Within the data that follows, set down exactly the lines from the one containing "may write. -/" through the one containing "let t := match d.clocks.turns.get? i with", both ends included.

○ ○ ○

/-- Begin segment s: its frequency is commanded; it searches or acts at once (R136, R126, R127). Only a LOCKED loop starts a search: in ACQUIRE and
HOLDOVER the search waits for lock, and a loop that is to search anyway takes the new word as its target. -/
def Dev.loBegin (d : Dev) (i s : Nat) : Dev :=
  let g := d.segment i s
  let f := if g.kind = 1 && g.cont then d.loFreq i else g.freq % 2 ^ 56
  let same := f == d.loFreq i
  let d := (d.wr F.CLK_LO_STATUS_SEG s i).wr F.CLK_LO_STATUS_PSTATE 1 i
  let search := d.needsSearch i f
  let st := d.loop (8 + i)
  let owed := search && (st == 2 || st == 4)
  let d := d.setLo i (fun _ => ⟨f, false, d.clk, g.duration, if g.kind = 1 then g.slope else 0, false, g.mute, false, false, false, owed⟩)
  if search && st == 3 then (d.wr F.CLK_PLL_STATUS_DIV (loDiv f) (8 + i)).setLoop (8 + i) 1
  else if owed then d.showMuted i
  else
    let d := if st = 3 && !same then d.setLoop (8 + i) 2 else d
    if st = 2 ∨ st = 3 ∨ st = 4 then (d.loActs i).showMuted i else d.showMuted i

/-- The profile reaches IDLE or ENDED: its halyards are released (R43). -/
def Dev.loRelease (d : Dev) (i st : Nat) : Dev :=
  let f := d.loFreq i
  let d := (d.wr F.CLK_LO_STATUS_PSTATE st i).setLo i (fun _ => ⟨f, false, 0, 0, 0, false, false, false, false, false, false⟩)
  (d.releaseDriver 6 i 64).showMuted i

/-- Segment s starts: END, which may drive its halyard, ends the profile (R135, R136). -/
def Dev.loEnter (d : Dev) (i s : Nat) : Dev :=
  let g := d.segment i s
  if g.kind = 0xFF then
    let d := d.wr F.CLK_LO_STATUS_SEG s i
    ((if g.event then d.driveHalyard g.halyard 0 none else d).loRelease i 4).raise 1 30
  else d.loBegin i s
/-- Run segment s: a WAIT without a latched STEP, or its start. -/
def Dev.loRun (d : Dev) (i s : Nat) : Dev :=
  let f := d.loFreq i
  let d := d.setLo i (fun l => { l with base := f, counting := false, slope := 0, left := 0, mute := false })
  if !(d.segment i s).wait then d.loEnter i s
  else if d.is F.CLK_LO_STATUS_STEP_LATCHED i then (d.flag F.CLK_LO_STATUS_STEP_LATCHED false i).loEnter i s
  else ((d.wr F.CLK_LO_STATUS_SEG s i).wr F.CLK_LO_STATUS_PSTATE 2 i).showMuted i

/-- A command's code. -/
def Dev.clkCode (d : Dev) (c : Nat) : Dev := d.wr F.CLK_STATUS_CODE c

/-- START s (R137), `k` clocks from now. -/
def Dev.loStart (d : Dev) (i s : Nat) (k : Nat := 0) : Dev :=
  if d.loState i = 2 then d.clkCode 5
  else
    let f := d.loFreq i k
    let c := d.loCheck i 257 s f
    if c ≠ 0 then d.clkCode c
    else
      let d := (d.clkCode 0).releaseDriver 6 i 64
      let d := (d.loHalyards i 256 s).foldl (fun d h => d.recordDriver h 6 i) d
      let d := d.setLo i (fun l => { l with base := f, counting := false, slope := 0 })
      d.loRun i s
/-- STEP (R137). -/
def Dev.loStep (d : Dev) (i : Nat) : Dev :=
  let d := d.clkCode 0
  if d.loState i = 2 then d.loEnter i (d.rd F.CLK_LO_STATUS_SEG i)
  else if d.is F.CLK_LO_STATUS_STEP_LATCHED i then d.inc F.CLK_LO_STEPDROP_COUNT i
  else d.flag F.CLK_LO_STATUS_STEP_LATCHED true i
/-- Stop the count where it stands `k` clocks from now. -/
def Dev.loPause (d : Dev) (i : Nat) (k : Nat := 0) : Dev :=
  let f := d.loFreq i k
  let e := d.loElapsed i k
  d.setLo i (fun l => { l with base := f, left := l.left - e, counting := false })
/-- A search of LO i runs, or the ACQUIRE that follows it. -/
def Dev.loSearches (d : Dev) (i : Nat) : Bool := d.loop (8 + i) == 1 || (d.loop (8 + i) == 2 && (d.clocks.searched.get? (8 + i)).isSome)
/-- HOLD (R137), `k` clocks from now: during a search, a RELOCK's too, it takes effect at lock. -/
def Dev.loHold (d : Dev) (i : Nat) (k : Nat := 0) : Dev :=
  let st := d.loState i
  if st = 2 then (((d.clkCode 0).wr F.CLK_LO_STATUS_PSTATE 3 i).setLo i (fun l => { l with waitHeld := true })).showMuted i
  else if st = 1 then
    if (d.lo i).started && !((d.lo i).lockWait && d.loSearches i) then (((d.clkCode 0).loPause i k).wr F.CLK_LO_STATUS_PSTATE 3 i).showMuted i
    else (d.clkCode 0).setLo i (fun l => { l with holdLock := true })
  else d.clkCode 5
/-- RESUME (R137). -/
def Dev.loResume (d : Dev) (i : Nat) : Dev :=
  if d.loState i != 3 then d.clkCode 5
  else
    let d := d.clkCode 0
    if (d.lo i).waitHeld then
      let d := d.setLo i (fun l => { l with waitHeld := false })
      if d.is F.CLK_LO_STATUS_STEP_LATCHED i then (d.flag F.CLK_LO_STATUS_STEP_LATCHED false i).loEnter i (d.rd F.CLK_LO_STATUS_SEG i)
      else d.wr F.CLK_LO_STATUS_PSTATE 2 i
    else
      let wait := (d.lo i).lockWait
      ((d.wr F.CLK_LO_STATUS_PSTATE 1 i).setLo i (fun l => { l with counting := !wait, since := d.clk, lockWait := wait })).showMuted i
/-- STOP (R137), `k` clocks from now. -/
def Dev.loStop (d : Dev) (i : Nat) (k : Nat := 0) : Dev := (d.loPause i k).clkCode 0 |>.loRelease i 0

/-- An LO command (R137): 1 START, 2 STEP, 3 HOLD, 4 RESUME, 5 STOP; with `k = 1` it applies on the next clock. -/
def Dev.loDo (d : Dev) (i k : Nat) (c : Nat × Nat) : Dev :=
  let e := match c.1 with
    | 1 => d.loStart i c.2 k
    | 2 => d.loStep i
    | 3 => d.loHold i k
    | 4 => d.loResume i
    | 5 => d.loStop i k
    | _ => d
  if k = 0 ∨ e.lo i = d.lo i then e
  else
    let e := if (e.lo i).counting && (e.lo i).since == e.clk then e.setLo i (fun l => { l with since := e.clk + k }) else e
    if e.loop (8 + i) = 1 ∧ d.loop (8 + i) ≠ 1 then { e with clocks := { e.clocks with since := e.clocks.since.put (8 + i) (e.clk + k) } } else e

/-- Registers that an LO command may write. -/
def loWords (i : Nat) : List Nat :=
  [F.CLK_STATUS_CODE.at_ 0 0, F.CLK_LOCK_SUM_LOCKED.at_ 0 0, F.CLK_HOLD_SUM_HOLD.at_ 0 0, F.CLK_PLL_STATUS_STATE.at_ (8 + i) 0, F.CLK_PLL_HOLDTIME_US.at_ (8 + i) 0,
   F.CLK_LO_STATUS_PSTATE.at_ i 0, F.CLK_LO_STEPDROP_COUNT.at_ i 0]
/-- LO i as it stands before a host command. -/
def Dev.loTurn (d : Dev) (i : Nat) (c : Nat × Nat) : LoTurn :=
  ⟨d.clk, [c], (loWords i).map (fun o => (o, d.reg o)), d.clocks.lo.get? i, d.clocks.since.get? (8 + i), (d.clocks.searched.get? (8 + i)).isSome,
   d.clocks.runs.get? (8 + i), (List.range 64).filter (fun h => d.hasDriver h 6 i)⟩
/-- Note a host command of LO i, and what the LO was before the first one of the clock. -/
def Dev.loNote (d : Dev) (i : Nat) (c : Nat × Nat) : Dev :=
  let t := match d.clocks.turns.get? i with
    | some t => if t.clk = d.clk then { t with cmds := t.cmds ++ [c] } else d.loTurn i c
    | none => d.loTurn i c
  { d with clocks := { d.clocks with turns := d.clocks.turns.put i t } }
/-- Take back the host's commands of the present clock. -/
def Dev.loUndo (d : Dev) (i : Nat) (t : LoTurn) : Dev :=
  let back {α : Type} (m : Tab α) (k : Nat) : Option α → Tab α
    | some v => m.put k v
    | none => m.erase k
  let d := t.regs.foldl (fun d p => d.setReg p.1 p.2) (d.releaseDriver 6 i 64)
  let d := t.halyards.foldl (fun d h => d.recordDriver h 6 i) d
  { d with clocks := { d.clocks with
      lo := back d.clocks.lo i t.lo, since := back d.clocks.since (8 + i) t.since, runs := back d.clocks.runs (8 + i) t.run,
      searched := if t.searched then d.clocks.searched.put (8 + i) () else d.clocks.searched.erase (8 + i), turns := d.clocks.turns.erase i } }
/-- A host command of LO i (R137): one clock behind a cue commit of the same clock. -/
def Dev.loHost (d : Dev) (i cmd seg : Nat) : Dev := (d.loNote i (cmd, seg)).loDo i (if d.cueCame (16 + i) then 1 else 0) (cmd, seg)
/-- A cue commit of LO i (R137): host commands of the same clock follow on the next. Says whether the cue's command had its effect. -/
def Dev.loCue (d : Dev) (i cmd seg : Nat) : Dev × Bool :=
  let t := (d.clocks.turns.get? i).filter (fun t => t.clk == d.clk)
  let d := match t with | some t => d.loUndo i t | none => d
  let d := (d.loDo i 0 (cmd, seg)).noteTurn (16 + i) none
  (((t.map (·.cmds)).getD []).foldl (fun d c => d.loDo i 1 c) d, d.rd F.CLK_STATUS_CODE == 0)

○ ○ ○

Solution to this problem.
/-- Registers that an LO command may write. -/
def loWords (i : Nat) : List Nat :=
  [F.CLK_STATUS_CODE.at_ 0 0, F.CLK_LOCK_SUM_LOCKED.at_ 0 0, F.CLK_HOLD_SUM_HOLD.at_ 0 0, F.CLK_PLL_STATUS_STATE.at_ (8 + i) 0, F.CLK_PLL_HOLDTIME_US.at_ (8 + i) 0,
   F.CLK_LO_STATUS_PSTATE.at_ i 0, F.CLK_LO_STEPDROP_COUNT.at_ i 0]
/-- LO i as it stands before a host command. -/
def Dev.loTurn (d : Dev) (i : Nat) (c : Nat × Nat) : LoTurn :=
  ⟨d.clk, [c], (loWords i).map (fun o => (o, d.reg o)), d.clocks.lo.get? i, d.clocks.since.get? (8 + i), (d.clocks.searched.get? (8 + i)).isSome,
   d.clocks.runs.get? (8 + i), (List.range 64).filter (fun h => d.hasDriver h 6 i)⟩
/-- Note a host command of LO i, and what the LO was before the first one of the clock. -/
def Dev.loNote (d : Dev) (i : Nat) (c : Nat × Nat) : Dev :=
  let t := match d.clocks.turns.get? i with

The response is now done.